[Opening Data records section]
/-- translate(ctx, a, dir) (R205): the physical address, or XLATE_FAULT or PERM_FAULT. -/
def State.translate (s : State) (ctx a : Nat) (write : Bool) : Except Nat Nat :=
  let perm (r w : Bool) (p : Nat) : Except Nat Nat := if (if write then w else r) then .ok p else .error 0x11
  let e1 := s.tableEntry (s.get (F.LAY_CTX_CFG_ROOT ctx) + bitsAt a 32 8)
  if teType e1 ≠ 1 then .error 0x10
  else
    let e2 := s.tableEntry (teNext e1 + bitsAt a 21 11)
    let r := teRead e1 && teRead e2
    let w := teWrite e1 && teWrite e2
    if teType e2 = 2 then perm r w (tePage e2 + bitsAt a 0 21)
    else if teType e2 = 1 then
      let e3 := s.tableEntry (teNext e2 + bitsAt a 16 5)
      if teType e3 ≠ 2 then .error 0x10
      else perm (r && teRead e3) (w && teWrite e3) (tePage e3 + bitsAt a 0 16)
    else .error 0x10

/-- The physical pieces of an access of `w` bytes, cut at a page boundary; both parts must pass (R205). -/
def State.pieces (s : State) (ctx a w : Nat) (write : Bool) : Except Nat (List (Nat × Nat)) :=
  let first := min w (0x10000 - a % 0x10000)
  match s.translate ctx a write with
  | .error c => .error c
  | .ok p =>
    if first = w then .ok [(p, w)]
    else match s.translate ctx (a + first) write with
      | .error c => .error c
      | .ok q => .ok [(p, first), (q, w - first)]

/-- A read through translation: its bytes, and whether a word of them is poisoned. -/
def State.ctxRead (s : State) (ctx a w : Nat) : Except Nat (List Byte × Bool) :=
  match s.pieces ctx a w false with
  | .error c => .error c
  | .ok ps => .ok (ps.flatMap (fun p => s.readBytes p.1 p.2), ps.any (fun p => s.poisoned p.1 p.2))

/-- Write pieces of a byte list in order. -/
def State.writePieces (s : State) (l : List Byte) : List (Nat × Nat) → State
  | [] => s
  | (p, n) :: r => (s.writeBytes p (l.take n)).writePieces (l.drop n) r

/-- Write bytes at a context address (R205): none of them when a part is not permitted. -/
def State.ctxWrite (s : State) (ctx a : Nat) (l : List Byte) : Except Nat State :=
  match s.pieces ctx a l.length true with
  | .error c => .error c
  | .ok ps => .ok (s.writePieces l ps)

/-- Poison the words of pieces. -/
def State.poisonPieces (s : State) (ps : List (Nat × Nat)) : State :=
  ps.foldl (fun t p => (wordsOf p.1 p.2).foldl State.poisonWord t) s

/-- Read a table of a step descriptor or an entry through translation, piece by piece of 64 bytes at most. -/
def State.ctxBytes (s : State) (ctx : Nat) : Nat → Nat → Nat → Except Nat (List Byte × Bool)
  | 0, _, _ => .ok ([], false)
  | f + 1, a, n =>
    if n = 0 then .ok ([], false)
    else
      let k := min n (64 - a % 64)
      match s.ctxRead ctx a k with
      | .error c => .error c
      | .ok x => match s.ctxBytes ctx f (a + k) (n - k) with
        | .error c => .error c
        | .ok y => .ok (x.1 ++ y.1, x.2 || y.2)

/-- `n` bytes from a context address (R205). -/
def State.ctxTable (s : State) (ctx a n : Nat) : Except Nat (List Byte × Bool) := s.ctxBytes ctx (n / 64 + 2) a n

/-! ## Extents and rejection (R194, R207) -/

/-- The owner entry of block `b` (R207): none where it cannot be read. -/
def State.ownerEntry (s : State) (d : List Byte) (b : Nat) : Except Nat Nat :=
  match s.ctxRead (layCtx d) (leAt d 104 5 + 8 * b) 8 with
  | .error c => .error c
  | .ok (e, _) => .ok (leNat e)

/-- Whether an owner entry gives its block a place: it is valid and its base aligned (R207). -/
def ownerOk (d : List Byte) (e : Nat) : Bool := bitSet e 6 && bitsAt e 8 40 % layW d == 0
[Closing Data records section]
- _Brief_:
Extract every line from the records above that contains the word "teRead".

- _Answer to this task_:
    let r := teRead e1 && teRead e2
      else perm (r && teRead e3) (w && teWrite e3) (tePage e3 + bitsAt a 0 16)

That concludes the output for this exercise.